AUSTRALIA'S biggest resources companies have revealed that more than $50 billion worth of expansion projects will not go ahead as planned, in the latest sign that the peak of Australia's resources boom has passed.
In one of the biggest corporate decisions of the year, BHP Billiton confirmed that plans for a $30 billion expansion of its Olympic Dam mine in South Australia and a $20 billion expansion of Western Australia's Port Hedland will not proceed.
The bombshells came on the day Woodside Petroleum indicated long-held plans to spend $5 billion doubling its Pluto gas project were unlikely to go ahead in the short term due to a failure to find enough gas off WA.
While the three massive proposals have not been permanently axed, all appear unlikely to be developed, as slowing rates of growth in China drag commodity prices down from their historic peaks of recent years.
BHP had been due to approve both projects before Christmas, but confirmed yesterday that neither would be approved in the next 12 months, and more time would be taken to investigate cheaper ways of developing them.
The Olympic Dam decision is a symbolic moment in the decline of the resources boom, as it would have been the biggest open cut mine in the world and took seven years of painstaking work through design and approvals.
BHP's chief executive, Marius Kloppers, listed factors that had made the copper, gold, silver and uranium project less financially attractive: soaring construction costs, the high Australian dollar, sliding copper prices and the depressed outlook for uranium after the Fukushima disaster.

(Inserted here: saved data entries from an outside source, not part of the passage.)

/-- R116: elements encoded for the wire. -/
def wireEncode (wire : Nat) (xs : List Word32) : List Byte × Trouble :=
  (chunksOf (wireLen wire) xs.length xs).foldl (fun r g =>
    let y := wireGroup wire g
    (r.1 ++ y.1, addTrouble y.2 r.2)) ([], {})

/-- R117: one group or block decoded exactly, with the invalid code that scale 255 counts. -/
def wireUngroup (wire : Nat) (bs : List Byte) : List Word32 × Nat :=
  let e := if wire ≤ 2 then field bs 0 1 else field bs 16 1
  let codes := if wire ≤ 2 then (bs.drop 4).map (·.toNat)
    else (bs.take 16).flatMap fun b => [b.toNat % 16, b.toNat / 16]
  match scaleExp e with
  | none => (codes.map fun _ => numFp .nan, 1)
  | some s => (codes.map fun c => numFp (numScale s (elemNum (wireElem wire) c)), 0)

/-- R117: wire bytes decoded. -/
def wireDecode (wire : Nat) (bs : List Byte) : List Word32 × Nat :=
  (chunksOf (if wire ≤ 2 then 260 else 17) bs.length bs).foldl (fun r g =>
    let y := wireUngroup wire g
    (r.1 ++ y.1, r.2 + y.2)) ([], 0)

/-! ### Segments and stages (R372 to R374) -/

/-- R372: where a segment of the open round begins, and its elements. -/
def segSpan (k : Coll) (s : Nat) : Nat × Nat :=
  let q := segLen k k.count
  (s * q, min k.count ((s + 1) * q) - s * q)

/-- Table 15.4: the segment that rank `r` sends at stage `t`. -/
def segSent (k : Coll) (r t : Nat) : Nat :=
  let n := k.n
  match k.blk.kind with
  | 1 => if t < n - 1 then (r + 2 * n - 1 - t) % n else (r + 2 * n - (t + 1 - n)) % n
  | 2 => (r + 2 * n - 1 - t) % n
  | 3 => (r + 2 * n - t) % n
  | _ => 0

/-- The rank before and the rank after. -/
def prevRank (k : Coll) : Nat := (k.blk.rank + k.n - 1) % k.n
/-- The rank after. -/
def nextRank (k : Coll) : Nat := (k.blk.rank + 1) % k.n

/-- The stages this rank sends in a round, and those it receives. -/
def owedSends (k : Coll) : List Nat := if k.blk.kind = 4 && k.blk.rank != 0 then [] else List.range (collStages k)
/-- The stages it receives. -/
def owedHeaders (k : Coll) : List Nat := if k.blk.kind = 4 && k.blk.rank = 0 then [] else List.range (collStages k)

/-- Table 15.5: a collective header's bytes. -/
def collHdrBytes (h : CollHdr) : List Byte :=
  le 4 h.collId ++ le 4 h.round ++ le 2 h.stage ++ le 1 h.sender ++ le 1 (bit h.abandoned + 2 * bit h.fault) ++
    le 3 h.count ++ [0x03]

/-- R112: what the wire conversions of a collective count. -/
def wireCounts (c : Nat) (k : Coll) (t : Trouble) : Mach → Mach := addCounts c k.blk.layer t

/-- The tenancy a collective belongs to. -/
def collTen (m : Mach) (c : Nat) : Nat := (ctxOf m c).ten

/-- R376: a stage's header sent to the successor, its count zero counted. -/
def sendCollHdr (fs : FlashState) (c t count : Nat) (fault : Bool) (k : Coll) (m : Mach) : Mach :=
  let h : CollHdr := { collId := k.blk.collId, round := k.round, stage := t, sender := k.blk.rank, fault, count }
  m |> modFab (fun f => if count = 0 then { f with collZero := bump 16 1 f.collZero } else f)
    |> modColl c k.blk.collId (fun k => { k with sent := k.sent ++ [t] })
    |> sendMsg fs (.coll c k.blk.collId k.round) (collTen m c) c k.seq (k.blk.nodes.getD (nextRank k) 0) (4096 + k.blk.queue)
        (hdrOff k (slotNo k k.round t)) k.blk.order (collHdrBytes h) true

/-- R376: a stage sent: its segment's wire data, then its header. -/
def sendStage (fs : FlashState) (c t : Nat) (xs : List Word32) (k : Coll) (m : Mach) : Mach :=
  let w := wireEncode k.blk.wire xs
  let m := if xs.isEmpty then m
    else
      m |> wireCounts c k w.2
        |> sendMsg fs (.coll c k.blk.collId k.round) (collTen m c) c k.seq (k.blk.nodes.getD (nextRank k) 0) (4096 + k.blk.queue)
            (dataOff k (slotNo k k.round t)) k.blk.order w.1 false
  sendCollHdr fs c t xs.length false k m

/-! ### Completion and faults (R377, R378) -/

/-- R161, R202: what an access of the exchange unit that fails comes to for the request it serves: a class 3 input. -/
def collTrouble (c q : Nat) (r : Rd) : Mach → Mach :=
  match r with
  | .poison _ => modLat fun l => { l with exchFaults := l.exchFaults ++ [(c, q, .poisoned, 4)] }
  | .denied n => modLat fun l => { l with exchFaults := l.exchFaults ++ [(c, q, .denied, n)] }
  | .ok _ => id

/-- R161: bytes the exchange unit writes for a request. -/
def exchPut (c q a : Nat) (bs : List Byte) (m : Mach) : Mach :=
  match slWrite (collTen m c) a bs m with
  | .error _ => collTrouble c q (.denied (node16 m)) m
  | .ok m => m

/-- Bytes the exchange unit writes for a round. -/
def collPut (c a : Nat) (bs : List Byte) (k : Coll) : Mach → Mach := exchPut c k.seq a bs

/-- R375, R377: the completion record written and the counter advanced.  DEDUCED: a counter that reads poisoned
or denied stays as it is (R203). -/
def settleRecord (c : Nat) (k : Coll) (st : Status) (d : Nat) (m : Mach) : Mach :=
  let m := collPut c k.recAddr (le 4 k.round ++ le 1 (statusCode st) ++ [1] ++ zeros 2 ++ le 4 d ++ zeros 4) k m
  let rd := slTake (collTen m c) k.counterAddr 4 m
  match rd.1 with
  | .ok bs => collPut c k.counterAddr (le 4 ((unle bs + 1) % 2 ^ 32)) k rd.2
  | r => collTrouble c k.seq r rd.2

/-- A round over: its buffer is empty and the next round has the next number. -/
def endRound (c : Nat) (k : Coll) : Mach → Mach :=
  modColl c k.blk.collId fun x =>
    { x with isOpen := false, round := wrap 32 (x.round + 1), sent := []
             arrived := x.arrived.filter fun a => a.1 / collStages x != x.round % 2 }

/-- R375: the elements that OUT receives at this rank. -/
def outLen (k : Coll) : Nat :=
  match k.blk.kind with
  | 2 => (segSpan k k.blk.rank).2
  | 4 => if k.blk.rank = 0 then 0 else k.count
  | _ => k.count

/-- R378: OUT holds no defined value after a fault: free values. -/
def scrambleOut (ten : Nat) (k : Coll) (m : Mach) : Mach :=
  let i := m.stp.choices
  let n := 4 * outLen k
  m |> slPut ten k.outAddr ((List.range n).map fun j => Config.undefinedByte (i + j))
    |> modStp (fun x => { x with choices := i + n })

/-- R378: the slots of a faulting round whose messages come late.  None do once a header of a later round has come, which the
predecessor sends behind them in the same class. -/
def lateSlots (k : Coll) : List Nat :=
  if k.arrived.any fun a => a.1 / collStages k != k.round % 2 then []
  else ((owedHeaders k).map (slotNo k k.round)).filter fun s => (alGet s k.arrived).isNone

/-- R378: an open round faults and ends. -/
def faultColl (fs : FlashState) (c id : Nat) (st : Status) (d : Nat) (m : Mach) : Mach :=
  match findColl m c id with
  | none => m
  | some k =>
    if !k.isOpen then m
    else
      let m := forEach ((owedSends k).filter fun t => !k.sent.contains t) (fun t => sendCollHdr fs c t 0 true k) m
      m |> scrambleOut (collTen m c) k |> settleRecord c k st d |> modColl c id (fun x => { x with late := x.late ++ lateSlots k })
        |> endRound c k
        |> modFab (fun f => { f with faulted := bump 16 1 f.faulted })
        |> modLat (fun l => { l with exchFaults := l.exchFaults ++ [(c, k.seq, st, d)] })

/-- R377: a round is complete once every header is accepted, every stage sent and every message OK. -/
def checkColl (c id : Nat) (m : Mach) : Mach :=
  match findColl m c id with
  | none => m
  | some k =>
    let w := Waiter.coll c id k.round
    if k.isOpen && ((owedHeaders k).all fun t => (alGet (slotNo k k.round t) k.arrived).isSome)
        && ((owedSends k).all fun t => k.sent.contains t)
        && !(m.fab.out.any (·.own == w)) && !(m.lat.msgs.any (·.1 == w)) then
      m |> settleRecord c k .ok 0 |> endRound c k
        |> modFab (fun f => { f with rounds := bump 32 1 f.rounds })
    else m

/-- R377, R378: the message completions that rounds wait for, one by one. -/
def settleMsgs (fs : FlashState) : Nat → Mach → Mach
  | 0, m => m
  | fuel + 1, m =>
    match m.lat.msgs with
    | [] => m
    | (w, st, node) :: r =>
      let m := modLat (fun l => { l with msgs := r }) m
      let m := match w with
        | .coll c id round =>
          if ((findColl m c id).map fun k => k.isOpen && k.round == round) != some true then m
          else
            match st with
            | .ok => checkColl c id m
            | .targetLost | .denied | .outOfReach => faultColl fs c id st node m
            | _ => faultColl fs c id .poisoned 4 m
        | .shard t slot shard =>
          if st == .ok then m
          else modTen t (fun x => { x with shards := x.shards.map fun s =>
            if s.blk.slot == slot && s.blk.shard == shard then { s with fwdFail := true } else s }) m
        | _ => m
      settleMsgs fs fuel m

/-- The completions of messages acted on, whatever they set going. -/
def settleAll (fs : FlashState) (m : Mach) : Mach := settleMsgs fs (2 * (m.lat.msgs.length + m.fab.out.length) + 4096) m

/-! ### Acting on a stage (R373, R377) -/

/-- The FP32 words of this rank's input for a segment of the open round, as they are read. -/
def ownInput (c : Nat) (k : Coll) (s : Nat) (m : Mach) : Rd × Mach :=
  let x := segSpan k s
  if x.2 = 0 then (.ok [], m) else slTake (collTen m c) (k.inAddr + (if k.blk.kind = 3 then 0 else 4 * x.1)) (4 * x.2) m

/-- A segment of the output written; under REDUCE_SCATTER it stands at the start of OUT. -/
def putOut (c : Nat) (k : Coll) (s : Nat) (xs : List Word32) (m : Mach) : Mach :=
  if xs.isEmpty then m else collPut c (k.outAddr + (if k.blk.kind = 2 then 0 else 4 * (segSpan k s).1)) (bytes4 xs) k m

/-- R373: a value as its wire encoding carries it. -/
def asCarried (k : Coll) (xs : List Word32) : List Word32 := (wireDecode k.blk.wire (wireEncode k.blk.wire xs).1).1

/-- R373: a received partial with this rank's input added, sent on or kept as the result. -/
def reduceStage (fs : FlashState) (c t s : Nat) (k : Coll) (ys : List Word32) (m : Mach) : Mach :=
  let rd := ownInput c k s m
  let m := rd.2
  match rd.1 with
  | .ok xs =>
    let acc := (ys.zip (words4 xs)).map fun z => fpAdd z.1 z.2
    if t + 2 < k.n then sendStage fs c (t + 1) acc k m
    else
      let m := putOut c k s (asCarried k acc) m
      if k.blk.kind = 1 then sendStage fs c (t + 1) acc k m else wireCounts c k (wireEncode k.blk.wire acc).2 m
  | _ => faultColl fs c k.blk.collId .poisoned 4 m

/-- R377: an accepted stage acted on. -/
def actStage (fs : FlashState) (c id t : Nat) (m : Mach) : Mach :=
  match findColl m c id with
  | none => m
  | some k =>
    match alGet (slotNo k k.round t) k.arrived with
    | none => m
    | some h =>
      let s := segSent k (prevRank k) t
      let n := (segSpan k s).2
      if h.fault || h.count != n then faultColl fs c id .poisoned 4 m
      else
        let rd := if n = 0 then (Rd.ok [], m)
          else slTake (collTen m c) (k.blk.recv + dataOff k (slotNo k k.round t)) (wireBytes k.blk.wire n) m
        let m := rd.2
        match rd.1 with
        | .ok bs =>
          let ys := wireDecode k.blk.wire bs
          let m := if ys.2 = 0 then m else wireCounts c k { invalid := ys.2 } m
          if k.blk.kind = 2 || (k.blk.kind = 1 && t + 1 < k.n) then reduceStage fs c t s k ys.1 m
          else
            let m := putOut c k s ys.1 m
            if k.blk.kind != 4 && t + 1 < collStages k then sendStage fs c (t + 1) ys.1 k m else m
        | _ => faultColl fs c id .poisoned 4 m

/-- An accepted header of the round in progress. -/
def actHeader (fs : FlashState) (c id round t : Nat) (m : Mach) : Mach :=
  if ((findColl m c id).map fun k => k.isOpen && k.round == round) == some true then
    m |> actStage fs c id t |> checkColl c id |> settleAll fs
  else m

/-- R376, R378: a header received; one of a faulted round is rejected, and what comes for its stage after it is not late. -/
def collHeader (c : Nat) (h : CollHdr) (fs : FlashState) (m : Mach) : Mach :=
  let bad := modFab (fun f => { f with collBad := bump 16 1 f.collBad }) m
  match findColl m c h.collId with
  | none => bad
  | some k =>
    let slot := slotNo k h.round h.stage
    let expect := if h.round % 2 = k.round % 2 then k.round else wrap 32 (k.round + 1)
    if h.round != expect || !(owedHeaders k).contains h.stage || h.sender != prevRank k || (alGet slot k.arrived).isSome then
      modColl c h.collId (fun k => { k with late := k.late.filter (· != slot) }) bad
    else
      m |> slPut (collTen m c) (k.blk.recv + hdrOff k slot) (collHdrBytes h)
        |> modColl c h.collId (fun k => { k with arrived := alSet slot h k.arrived, late := [] })
        |> actHeader fs c h.collId h.round h.stage

/-! ### Starting a round (R375) -/

/-- R375: the first stage of a round, then the stages whose headers came early. -/
def beginRound (fs : FlashState) (c id : Nat) (m : Mach) : Mach :=
  match findColl m c id with
  | none => m
  | some k =>
    let s := segSent k k.blk.rank 0
    let m := if !(owedSends k).contains 0 then m
      else
        let rd := ownInput c k s m
        let m := rd.2
        match rd.1 with
        | .ok bs =>
          let xs := words4 bs
          let m := if k.blk.kind = 3 then putOut c k s (asCarried k xs) m else m
          sendStage fs c 0 xs k m
        | _ => faultColl fs c id .poisoned 4 m
    m |> forEach ((owedHeaders k).filter fun t => (alGet (slotNo k k.round t) k.arrived).isSome) (actHeader fs c id k.round)
      |> checkColl c id |> settleAll fs

/-- R53: the peas that wait already on the counter of a round that opens wait on messages from other modules. -/
def waitsRemote (t counter : Nat) (m : Mach) : Mach :=
  { m with peas := m.peas.map fun a =>
    match a.st == .waiting && a.active.any (·.ten == t), (curDesc a).map Desc.body with
    | true, some (.wait addr _) => if addr = counter then { a with hadFabric := true } else a
    | _, _ => a }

''It is the concept that we have been developing which is not viable given the current set of circumstances, particularly the capital cost of construction,'' he said.

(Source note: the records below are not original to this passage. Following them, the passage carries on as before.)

/-- Every byte from `lo` on is zero but those of the named ranges (first byte, length). -/
def onlyNamed (lo : Nat) (keep : List (Nat × Nat)) (bs : List Byte) : Bool :=
  bs.zipIdx.all fun x => x.2 < lo || x.1 == 0 || keep.any fun k => k.1 ≤ x.2 && x.2 < k.1 + k.2

/-- The bytes `lo` to `lo + n - 1`. -/
def slice (bs : List Byte) (lo n : Nat) : List Byte := (bs.drop lo).take n

/-- A flag of a byte. -/
def flagAt (bs : List Byte) (i b : Nat) : Bool := (field bs i 1).testBit b

/-- Table 5.3: the header of a packet of ring `c`. -/
def hdrOf (c : Nat) (bs : List Byte) : Hdr :=
  { ctx := c, seq := field bs 4 4, fence := flagAt bs 3 1, irq := flagAt bs 3 2 }

/-- R499: the opcodes that always carry PTR. -/
def ptrOp (op : Nat) : Bool := [0x20, 0x23, 0x24, 0x30, 0x40, 0x41, 0x80, 0x82, 0x90].contains op

/-- R499: PARAM_LEN where the owning chapter states it. -/
def fixedLen (op : Nat) : Option Nat :=
  match op with
  | 0x20 => some 64 | 0x41 => some 112 | 0x80 => some 576 | 0x90 => some 64
  | _ => none

/-- A length rounded up to a multiple of 8. -/
def round8 (n : Nat) : Nat := (n + 7) / 8 * 8

/-- Words of 4 bytes. -/
def u32s (n : Nat) (bs : List Byte) : List Nat := (List.range n).map fun i => field bs (4 * i) 4

/-! ### Descriptors in a queue entry -/

/-- Table 3.3: the KIND of a descriptor; 0 stands for the reserved values. -/
def descKind : DescBody → Nat
  | .run .. => 1 | .move _ => 2 | .wait .. => 3 | .post .. => 4 | .reserved => 0

/-- Tables 3.4 and 7.5: bytes 16 to 63 of a descriptor. -/
def bodyBytes : DescBody → List Byte
  | .run prog entry args => le 4 prog ++ le 4 entry ++ ((args ++ List.replicate 10 0).take 10).flatMap (le 4)
  | .move b =>
    le 1 b.op ++ le 1 (bit b.bypass + 2 * bit b.release) ++ le 1 b.order ++ le 1 b.cmp ++ le 2 b.rows ++ zeros 2 ++
      le 4 b.rowBytes ++ le 8 b.src ++ le 8 b.dst ++ le 4 b.srcStride ++ le 4 b.dstStride
  | .wait addr target => le 4 addr ++ le 4 target
  | .post addr inc => le 4 addr ++ le 4 inc
  | .reserved => []

/-- R5, R65, Tables 3.3, 3.4 and 7.5: the 64 bytes of a queue entry that holds a descriptor, each field little-endian. -/
def descBytes (d : Desc) : List Byte :=
  padTo 64 (le 1 (descKind d.body) ++ le 1 (bit d.last + 2 * bit d.gated) ++ le 2 d.ctx ++ le 4 d.unit ++
    le 4 d.gateAddr ++ zeros 4 ++ bodyBytes d.body)

/-! ### Parameters carried in the packet -/

/-- Chapters 5, 13, 18: general and firmware opcodes. -/
def generalOperands (h : Hdr) (op : Nat) (b : List Byte) : Option Instr :=
  let z := fun k => onlyNamed 8 k b
  match op with
  | 0x00 => when (z []) (.nop h)
  | 0x01 => when (z [(8, 8)]) (.identify h (field b 8 8))
  | 0x02 => when (z [(8, 6), (16, 8)]) (.countersRead h (field b 8 1) (field b 9 1) (field b 10 2) (field b 12 2) (field b 16 8))
  | 0x03 =>
    if field b 20 1 = 1 then when (z [(20, 1)]) (.planClear h)
    else when (z [(8, 12)]) (.planLoad h (field b 8 8) (field b 16 4))
  | 0x04 =>
    match field b 8 1 with
    | 0 => when (z [(12, 4)]) (.fwBankBegin h (field b 12 4))
    | 1 => when (z [(8, 1), (16, 16)]) (.fwBankData h (field b 16 4) (field b 20 8) (field b 28 4))
    | 2 => when (z [(8, 1)]) (.fwBankAbandon h)
    | _ => none
  | 0x05 => when (z []) (.fwBankCommit h)
  | 0x06 => when (z [(8, 40)]) (.attest h (slice b 8 32) (field b 40 8))
  | 0x08 => when (z [(8, 1)]) (.setGuard h (field b 8 1))
  | _ => none

/-- Tables 6.2, 6.4: administration opcodes. -/
def tenancyOperands (h : Hdr) (op : Nat) (b : List Byte) : Option Instr :=
  let z := fun k => onlyNamed 8 k b
  match op with
  | 0x10 => when (z [(8, 4)]) (.tenCreate h (field b 8 1) (field b 9 1) (field b 10 2))
  | 0x11 => when (z [(8, 39)]) (.tenRebind h (field b 8 1) (field b 9 1) (field b 10 6) (field b 16 8) (field b 24 23))
  | 0x12 => when (z [(8, 1)]) (.tenDestroy h (field b 8 1))
  | 0x13 => when (z [(8, 4)] && field b 10 1 ≤ 1) (.ctxOpen h (field b 8 1) (field b 9 1) (flagAt b 10 0) (field b 11 1))
  | 0x14 => when (z [(8, 1)]) (.ctxClose h (field b 8 1))
  | 0x15 => when (z [(8, 15)] && field b 10 1 ≤ 1)
      (.grantSet h { entry := field b 8 2, valid := flagAt b 10 0, localTen := field b 11 1, srcNode := field b 12 2,
                     srcFtid := field b 14 2, basePage := field b 16 3, pages := field b 19 3, rights := field b 22 1 })
  | 0x16 => when (z [(8, 2)]) (.ctxSched h (field b 8 1) (field b 9 1))
  | _ => none

/-- Tables 10.8, 10.9, 11.1: KV and batch-slot opcodes. -/
def servingOperands (h : Hdr) (op : Nat) (b : List Byte) : Option Instr :=
  let z := fun k => onlyNamed 8 k b
  match op with
  | 0x21 =>
    let go := fun (f : Hdr → Nat → Nat → Nat → Nat → Nat → Instr) =>
      when (z [(8, 1), (10, 10)]) (f h (field b 10 2) (field b 12 2) (field b 14 2) (field b 16 2) (field b 18 2))
    if field b 8 1 = 0 then go .kvMapCopy else if field b 8 1 = 1 then go .kvMapMove else none
  | 0x22 => when (z [(8, 6)]) (.kvUnmap h (field b 8 2) (field b 10 4))
  | 0x25 => when (z [(8, 1), (16, 16)] && field b 8 1 ≤ 1) (.prefixDrop h (flagAt b 8 0) (slice b 16 16))
  | 0x26 => when (z [(8, 7)] && field b 14 1 ≤ 1) (.kvPin h (field b 8 2) (field b 10 2) (field b 12 2) (flagAt b 14 0))
  | 0x31 => when (z [(8, 4)]) (.slotAlloc h (field b 8 2) (field b 10 2))
  | 0x32 => when (z [(8, 5)] && field b 12 1 ≤ 1) (.slotRelease h (field b 8 2) (field b 10 2) (flagAt b 12 0))
  | 0x33 =>
    if field b 14 1 = 1 then when (z [(8, 7)]) (.prefillRatio h (field b 8 2) (field b 10 1) (field b 12 2) true)
    else when (z [(8, 3), (12, 2)]) (.prefillRatio h (field b 8 2) (field b 10 1) (field b 12 2) false)
  | 0x42 =>
    if field b 11 1 = 1 then when (z [(8, 10)]) (.expShared h (field b 8 2) (field b 10 1) true (field b 12 6))
    else when (z [(8, 3), (12, 6)]) (.expShared h (field b 8 2) (field b 10 1) false (field b 12 6))
  | 0xC1 => when (z [(8, 5)] && field b 12 1 ≤ 1) (.cancel h (field b 8 2) (field b 10 2) (flagAt b 12 0))
  | _ => none

/-- Table 7.3: tier opcodes. -/
def tierOperands (h : Hdr) (op : Nat) (b : List Byte) : Option Instr :=
  let z := fun k => onlyNamed 8 k b
  let (p, n, x) := (field b 8 3, field b 11 3, field b 14 1)
  match op with
  | 0x50 => when (z [(8, 7)]) (.memAlloc h p n x)
  | 0x51 => when (z [(8, 6)]) (.memFree h p n)
  | 0x52 => when (z [(8, 7)]) (.memPin h p n x)
  | 0x53 => when (z [(8, 7)]) (.memDemote h p n x)
  | 0x54 => when (z [(8, 6)]) (.memPrefetch h p n)
  | 0x55 =>
    if field b 12 1 = 1 then when (z [(8, 5)]) (.migratePolicy h (flagAt b 8 0) (flagAt b 9 0) (field b 10 2) true)
    else when (z [(8, 4)] && field b 8 1 ≤ 1 && field b 9 1 ≤ 1)
      (.migratePolicy h (flagAt b 8 0) (flagAt b 9 0) (field b 10 2) false)
  | _ => none

/-- Table 4.5: a recipe. -/
def readRecipe (b : List Byte) : Option Recipe :=
  if field b 2 1 < 8 && field b 5 1 ≤ 1 && field b 15 1 == 0 then
    some { wfmt := field b 0 1, afmt := field b 1 1, accInt32 := flagAt b 2 0, ref := flagAt b 2 1, ovfClamp := flagAt b 2 2
           outBudget := field b 3 1, outRatio := field b 4 1, fixed := flagAt b 5 0, fixedE := field b 6 1, baseE := field b 7 1
           satPpm := field b 8 2, ovfPpm := field b 10 2, uflPpm := field b 12 2, windowLog2 := field b 14 1 }
  else none

/-- Tables 5.11, 9.4: recipe and table opcodes. -/
def formatOperands (h : Hdr) (op : Nat) (b : List Byte) : Option Instr :=
  let z := fun k => onlyNamed 8 k b
  match op with
  | 0x60 =>
    match readRecipe (slice b 16 16) with
    | some r => when (z [(8, 3), (16, 16)] && field b 10 1 ≤ 1) (.recipeSet h (field b 8 2) (flagAt b 10 0) r)
    | none => none
  | 0x61 => when (z [(8, 2), (16, 8)]) (.recipeGet h (field b 8 2) (field b 16 8))
  | 0x70 =>
    match field b 8 1 with
    | 0 => when (z [(9, 1), (16, 8)]) (.cmpTableLoad h (field b 9 1) (field b 16 8))
    | 1 => when (z [(8, 1)]) (.cmpTableStandard h)
    | 2 => when (z [(8, 2)]) (.cmpTableHold h (field b 9 1))
    | 3 => when (z [(8, 2)]) (.cmpTableUnhold h (field b 9 1))
    | _ => none
  | 0x71 => when (z [(16, 8)]) (.cmpTableStatus h (field b 16 8))
  | _ => none

/-- Table 15.8: SHARD_INSTALL. -/
def shardOperands (h : Hdr) (b : List Byte) : Option Instr :=
  let down := field b 20 2
  if field b 8 1 = 1 then when (onlyNamed 8 [(8, 4)] b) (.shardRemove h (field b 9 1) (field b 10 2))
  else when (onlyNamed 8 [(9, 16), (32, 8)] b && field b 15 1 < 4 && (down == 0xFFFF || down < 4096))
    (.shardInstall h { slot := field b 9 1, shard := field b 10 2, basePage := field b 12 3, upstream := flagAt b 15 0
                       pinHbm := flagAt b 15 1, upNode := field b 16 2, queue := field b 18 2
                       downNode := if down = 0xFFFF then 0xFFF else down, downNone := down == 0xFFFF, downQueue := field b 22 2
                       order := field b 24 1, src := field b 32 8 })

/-- Chapters 13, 15, 16, 19: group, port, shard, power and capture opcodes. -/
def moduleOperands (h : Hdr) (op : Nat) (b : List Byte) : Option Instr :=
  let z := fun k => onlyNamed 8 k b
  match op with
  | 0x81 => when (z []) (.groupLeave h)
  | 0x83 => when (z [(8, 1)]) (.portReset h (field b 8 1))
  | 0x84 => when (z [(8, 1), (10, 3), (16, 8)]) (.remapAccept h (field b 8 1) (field b 10 2) (field b 12 1) (field b 16 8))
  | 0x91 => shardOperands h b
  | 0x92 => when (z [(8, 1), (10, 2)]) (.shardVerify h (field b 8 1) (field b 10 2))
  | 0x93 => when (z [(8, 2)]) (.verifyInterval h (field b 8 2))
  | 0xA0 => when (z [(8, 2)]) (.capSet h (field b 8 2))
  | 0xA1 => when (z [(8, 1)]) (.stepLimit h (field b 8 1))
  | 0xA2 => when (z [(8, 2), (16, 8)]) (.energyRead h (field b 8 1) (field b 9 1) (field b 16 8))
  | 0xB0 => when (z [(8, 3), (12, 2), (16, 4)] && field b 8 1 ≤ 1 && field b 9 1 ≤ 1)
      (.captureStart h (flagAt b 8 0) (flagAt b 9 0) (field b 10 1) (field b 12 2) (field b 16 4))
  | 0xB1 => when (z [(8, 1), (16, 8)] && field b 8 1 < 4) (.captureStop h (flagAt b 8 0) (flagAt b 8 1) (field b 16 8))
  | 0xB2 => when (z [(8, 24)]) (.captureExport h (field b 8 8) (field b 16 8) (field b 24 8))
  | 0xC0 => when (z [(8, 4)]) (.abort h (field b 8 4))
  | _ => none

The decision reignited debate in Canberra over the merits of the government's new taxes on mining and carbon.
Olympic Dam's minerals are not affected by the mining tax - which is levied on profits from iron ore and coal sales - but the Opposition Leader, Tony Abbott, who admitted last night he had not read BHP's statement, said the new taxes were a factor in BHP's decision because they had trimmed the total profits the company had available for new projects.
''All we want for investors in this country is a level playing field,'' he said. ''The carbon tax and the mining tax mean there is no level playing field in Australia vis-a-vis elsewhere.''
Mr Abbott blamed ''industrial militancy'' in mining for making Australia a less inviting place to invest: a reference to the rolling strikes that have dogged BHP's coal joint venture in Queensland.
The comments were not supported by Mr Kloppers, who said the federal and South Australian governments had given ''absolutely fantastic'' support to the Olympic Dam proposal.
The Resources Minister, Martin Ferguson, said the government was ''disappointed'' at the decision, but he rejected links to the mining and carbon taxes.
''There's nothing more the South Australian and Australian governments could have done,'' he said. ''This is a board decision, it is a commercial decision.''
The decision is a major blow to South Australia, which had expected the Olympic Dam expansion to deliver a huge boost in jobs and a royalty stream of about $350 million a year for decades.
But there was good news for the millions of Australians who hold shares in BHP, as the company increased its dividend payments by 11 per cent. BHP shareholders will get a total of US112¢ a share for the year to June 30, 2012.